= TASK TO CARRY OUT =
Each line of the data has to be retyped exactly as it is.

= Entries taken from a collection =

+ + + + +

/-! ### FIFO acquisition -/

/-- `ACQUIRE_FIFO` completes: after the first rising edge of the interrupt line, the burst word and the bytes the host left go out
in one transfer, the response takes their place in `CMD`, and `OUT` holds the unpacked samples. -/
def Obligations.AcquireReadsOneFrame : Prop :=
  ∀ (s : State) (v : Variant) (cfg : Configuration) (cmd rx : List Byte) (out : List Sample) (n m : Nat)
    (rest : List IrqObs) (X : List XferAnswer),
    s.cmd = none → s.life ≠ .uninit → s.variant = some v → s.config = some cfg →
    cmd.length = 4 + payloadBytes (fifoLimit cfg) → out.length = fifoLimit cfg →
    s.irqIn = risingLine n m ++ rest → s.xferIn = .bytes rx :: X → rx.length = cmd.length →
    isError params (responseStatus rx) = false →
    ∃ mem : Memory, mem.readBytes 0 cmd.length = rx ∧ (∀ a, cmd.length ≤ a → mem.read a = Memory.blank) ∧
      exec (.acquireFifo cmd out) s = .next { s with
        cmdLen := cmd.length, cmdMem := mem, outBuf := (List.range (fifoLimit cfg)).map (unpack (rx.drop 4)),
        irqIn := rest, xferIn := X,
        trace := s.trace ++ [.irqRise .ok, .xfer (be32 (burstWord params v) ++ cmd.drop 4) (.bytes rx),
          .result .acquireFifo (.ok .none)] }

/-- `ACQUIRE_FIFO` checks, in this order, the configuration, the length of `CMD`, the length of `OUT`; each failure performs no
event on a port and writes neither buffer. -/
def Obligations.AcquireChecksItsBuffersFirst : Prop :=
  ∀ (s : State) (v : Variant) (cmd : List Byte) (out : List Sample), s.cmd = none → s.life ≠ .uninit → s.variant = some v →
    ∃ mem : Memory, mem.readBytes 0 cmd.length = cmd ∧
      (s.config = none →
        exec (.acquireFifo cmd out) s = .next { s with
          cmdLen := cmd.length, cmdMem := mem, outBuf := out,
          trace := s.trace ++ [.result .acquireFifo (.err .noConfiguration)] }) ∧
      (∀ cfg, s.config = some cfg → cmd.length ≠ 4 + payloadBytes (fifoLimit cfg) →
        exec (.acquireFifo cmd out) s = .next { s with
          cmdLen := cmd.length, cmdMem := mem, outBuf := out,
          trace := s.trace ++ [.result .acquireFifo (.err
            (.bufferSizeMismatch .cmdBuf (4 + payloadBytes (fifoLimit cfg)) cmd.length))] }) ∧
      (∀ cfg, s.config = some cfg → cmd.length = 4 + payloadBytes (fifoLimit cfg) → out.length ≠ fifoLimit cfg →
        exec (.acquireFifo cmd out) s = .next { s with
          cmdLen := cmd.length, cmdMem := mem, outBuf := out,
          trace := s.trace ++ [.result .acquireFifo (.err
            (.bufferSizeMismatch .outBuf (fifoLimit cfg) out.length))] })

/-- `ACQUIRE_FIFO` after the interrupt, when the burst fails: a status error leaves the response in `CMD`, a transport error the
burst word followed by any bytes; `OUT` is written by neither. -/
def Obligations.FailedBurstsLeaveTheSamples : Prop :=
  ∀ (s : State) (v : Variant) (cfg : Configuration) (cmd : List Byte) (out : List Sample) (n m : Nat)
    (rest : List IrqObs) (X : List XferAnswer),
    s.cmd = none → s.life ≠ .uninit → s.variant = some v → s.config = some cfg →
    cmd.length = 4 + payloadBytes (fifoLimit cfg) → out.length = fifoLimit cfg → s.irqIn = risingLine n m ++ rest →
    (∀ rx, s.xferIn = .bytes rx :: X → rx.length = cmd.length → isError params (responseStatus rx) = true →
      ∃ mem : Memory, mem.readBytes 0 cmd.length = rx ∧ (∀ a, cmd.length ≤ a → mem.read a = Memory.blank) ∧
        exec (.acquireFifo cmd out) s = .next { s with
          cmdLen := cmd.length, cmdMem := mem, outBuf := out, irqIn := rest, xferIn := X,
          trace := s.trace ++ [.irqRise .ok, .xfer (be32 (burstWord params v) ++ cmd.drop 4) (.bytes rx),
            .result .acquireFifo (.err (.status (responseStatus rx)))] }) ∧
    (s.xferIn = .transportError :: X →
      ∃ (mem : Memory) (d : Nat), mem.readBytes 0 4 = be32 (burstWord params v) ∧
        (∀ a, cmd.length ≤ a → mem.read a = Memory.blank) ∧
        exec (.acquireFifo cmd out) s = .next { s with
          cmdLen := cmd.length, cmdMem := mem, outBuf := out, irqIn := rest, xferIn := X, draws := d,
          trace := s.trace ++ [.irqRise .ok, .xfer (be32 (burstWord params v) ++ cmd.drop 4) .transportError,
            .result .acquireFifo (.err .transport)] })

/-- `ACQUIRE_FIFO` whose wait meets a pin error before any rising edge, on a line that is HIGH any number of times and then LOW any
number of times, ends with `Pin`, and neither buffer is written. -/
def Obligations.WaitReportsAPinError : Prop :=
  ∀ (s : State) (v : Variant) (cfg : Configuration) (cmd : List Byte) (out : List Sample) (n m : Nat) (rest : List IrqObs),
    s.cmd = none → s.life ≠ .uninit → s.variant = some v → s.config = some cfg →
    cmd.length = 4 + payloadBytes (fifoLimit cfg) → out.length = fifoLimit cfg →
    s.irqIn = restingLine n m ++ .pinError :: rest →
    ∃ mem : Memory, mem.readBytes 0 cmd.length = cmd ∧ (∀ a, cmd.length ≤ a → mem.read a = Memory.blank) ∧
      exec (.acquireFifo cmd out) s = .next { s with
        cmdLen := cmd.length, cmdMem := mem, outBuf := out, irqIn := rest,
        trace := s.trace ++ [.irqRise .pinError, .result .acquireFifo (.err .pin)] }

+ + + + +

= REPLY TO THE TASK =
/-! ### FIFO acquisition -/

/-- `ACQUIRE_FIFO` completes: after the first rising edge of the interrupt line, the burst word and the bytes the host left go out
in one transfer, the response takes their place in `CMD`, and `OUT` holds the unpacked samples. -/
def Obligations.AcquireReadsOneFrame : Prop :=
  ∀ (s : State) (v : Variant) (cfg : Configuration) (cmd rx : List Byte) (out : List Sample) (n m : Nat)
    (rest : List IrqObs) (X : List XferAnswer),
    s.cmd = none → s.life ≠ .uninit → s.variant = some v → s.config = some cfg →
    cmd.length = 4 + payloadBytes (fifoLimit cfg) → out.length = fifoLimit cfg →
    s.irqIn = risingLine n m ++ rest → s.xferIn = .bytes rx :: X → rx.length = cmd.length →
    isError params (responseStatus rx) = false →
    ∃ mem : Memory, mem.readBytes 0 cmd.length = rx ∧ (∀ a, cmd.length ≤ a → mem.read a = Memory.blank) ∧
      exec (.acquireFifo cmd out) s = .next { s with
        cmdLen := cmd.length, cmdMem := mem, outBuf := (List.range (fifoLimit cfg)).map (unpack (rx.drop 4)),
        irqIn := rest, xferIn := X,
        trace := s.trace ++ [.irqRise .ok, .xfer (be32 (burstWord params v) ++ cmd.drop 4) (.bytes rx),
          .result .acquireFifo (.ok .none)] }

/-- `ACQUIRE_FIFO` checks, in this order, the configuration, the length of `CMD`, the length of `OUT`; each failure performs no
event on a port and writes neither buffer. -/
def Obligations.AcquireChecksItsBuffersFirst : Prop :=
  ∀ (s : State) (v : Variant) (cmd : List Byte) (out : List Sample), s.cmd = none → s.life ≠ .uninit → s.variant = some v →
    ∃ mem : Memory, mem.readBytes 0 cmd.length = cmd ∧
      (s.config = none →
        exec (.acquireFifo cmd out) s = .next { s with
          cmdLen := cmd.length, cmdMem := mem, outBuf := out,
          trace := s.trace ++ [.result .acquireFifo (.err .noConfiguration)] }) ∧
      (∀ cfg, s.config = some cfg → cmd.length ≠ 4 + payloadBytes (fifoLimit cfg) →
        exec (.acquireFifo cmd out) s = .next { s with
          cmdLen := cmd.length, cmdMem := mem, outBuf := out,
          trace := s.trace ++ [.result .acquireFifo (.err
            (.bufferSizeMismatch .cmdBuf (4 + payloadBytes (fifoLimit cfg)) cmd.length))] }) ∧
      (∀ cfg, s.config = some cfg → cmd.length = 4 + payloadBytes (fifoLimit cfg) → out.length ≠ fifoLimit cfg →
        exec (.acquireFifo cmd out) s = .next { s with
          cmdLen := cmd.length, cmdMem := mem, outBuf := out,
          trace := s.trace ++ [.result .acquireFifo (.err
            (.bufferSizeMismatch .outBuf (fifoLimit cfg) out.length))] })

/-- `ACQUIRE_FIFO` after the interrupt, when the burst fails: a status error leaves the response in `CMD`, a transport error the
burst word followed by any bytes; `OUT` is written by neither. -/
def Obligations.FailedBurstsLeaveTheSamples : Prop :=
  ∀ (s : State) (v : Variant) (cfg : Configuration) (cmd : List Byte) (out : List Sample) (n m : Nat)
    (rest : List IrqObs) (X : List XferAnswer),
    s.cmd = none → s.life ≠ .uninit → s.variant = some v → s.config = some cfg →
    cmd.length = 4 + payloadBytes (fifoLimit cfg) → out.length = fifoLimit cfg → s.irqIn = risingLine n m ++ rest →
    (∀ rx, s.xferIn = .bytes rx :: X → rx.length = cmd.length → isError params (responseStatus rx) = true →
      ∃ mem : Memory, mem.readBytes 0 cmd.length = rx ∧ (∀ a, cmd.length ≤ a → mem.read a = Memory.blank) ∧
        exec (.acquireFifo cmd out) s = .next { s with
          cmdLen := cmd.length, cmdMem := mem, outBuf := out, irqIn := rest, xferIn := X,
          trace := s.trace ++ [.irqRise .ok, .xfer (be32 (burstWord params v) ++ cmd.drop 4) (.bytes rx),
            .result .acquireFifo (.err (.status (responseStatus rx)))] }) ∧
    (s.xferIn = .transportError :: X →
      ∃ (mem : Memory) (d : Nat), mem.readBytes 0 4 = be32 (burstWord params v) ∧
        (∀ a, cmd.length ≤ a → mem.read a = Memory.blank) ∧
        exec (.acquireFifo cmd out) s = .next { s with
          cmdLen := cmd.length, cmdMem := mem, outBuf := out, irqIn := rest, xferIn := X, draws := d,
          trace := s.trace ++ [.irqRise .ok, .xfer (be32 (burstWord params v) ++ cmd.drop 4) .transportError,
            .result .acquireFifo (.err .transport)] })

/-- `ACQUIRE_FIFO` whose wait meets a pin error before any rising edge, on a line that is HIGH any number of times and then LOW any
number of times, ends with `Pin`, and neither buffer is written. -/
def Obligations.WaitReportsAPinError : Prop :=
  ∀ (s : State) (v : Variant) (cfg : Configuration) (cmd : List Byte) (out : List Sample) (n m : Nat) (rest : List IrqObs),
    s.cmd = none → s.life ≠ .uninit → s.variant = some v → s.config = some cfg →
    cmd.length = 4 + payloadBytes (fifoLimit cfg) → out.length = fifoLimit cfg →
    s.irqIn = restingLine n m ++ .pinError :: rest →
    ∃ mem : Memory, mem.readBytes 0 cmd.length = cmd ∧ (∀ a, cmd.length ≤ a → mem.read a = Memory.blank) ∧
      exec (.acquireFifo cmd out) s = .next { s with
        cmdLen := cmd.length, cmdMem := mem, outBuf := out, irqIn := rest,
        trace := s.trace ++ [.irqRise .pinError, .result .acquireFifo (.err .pin)] }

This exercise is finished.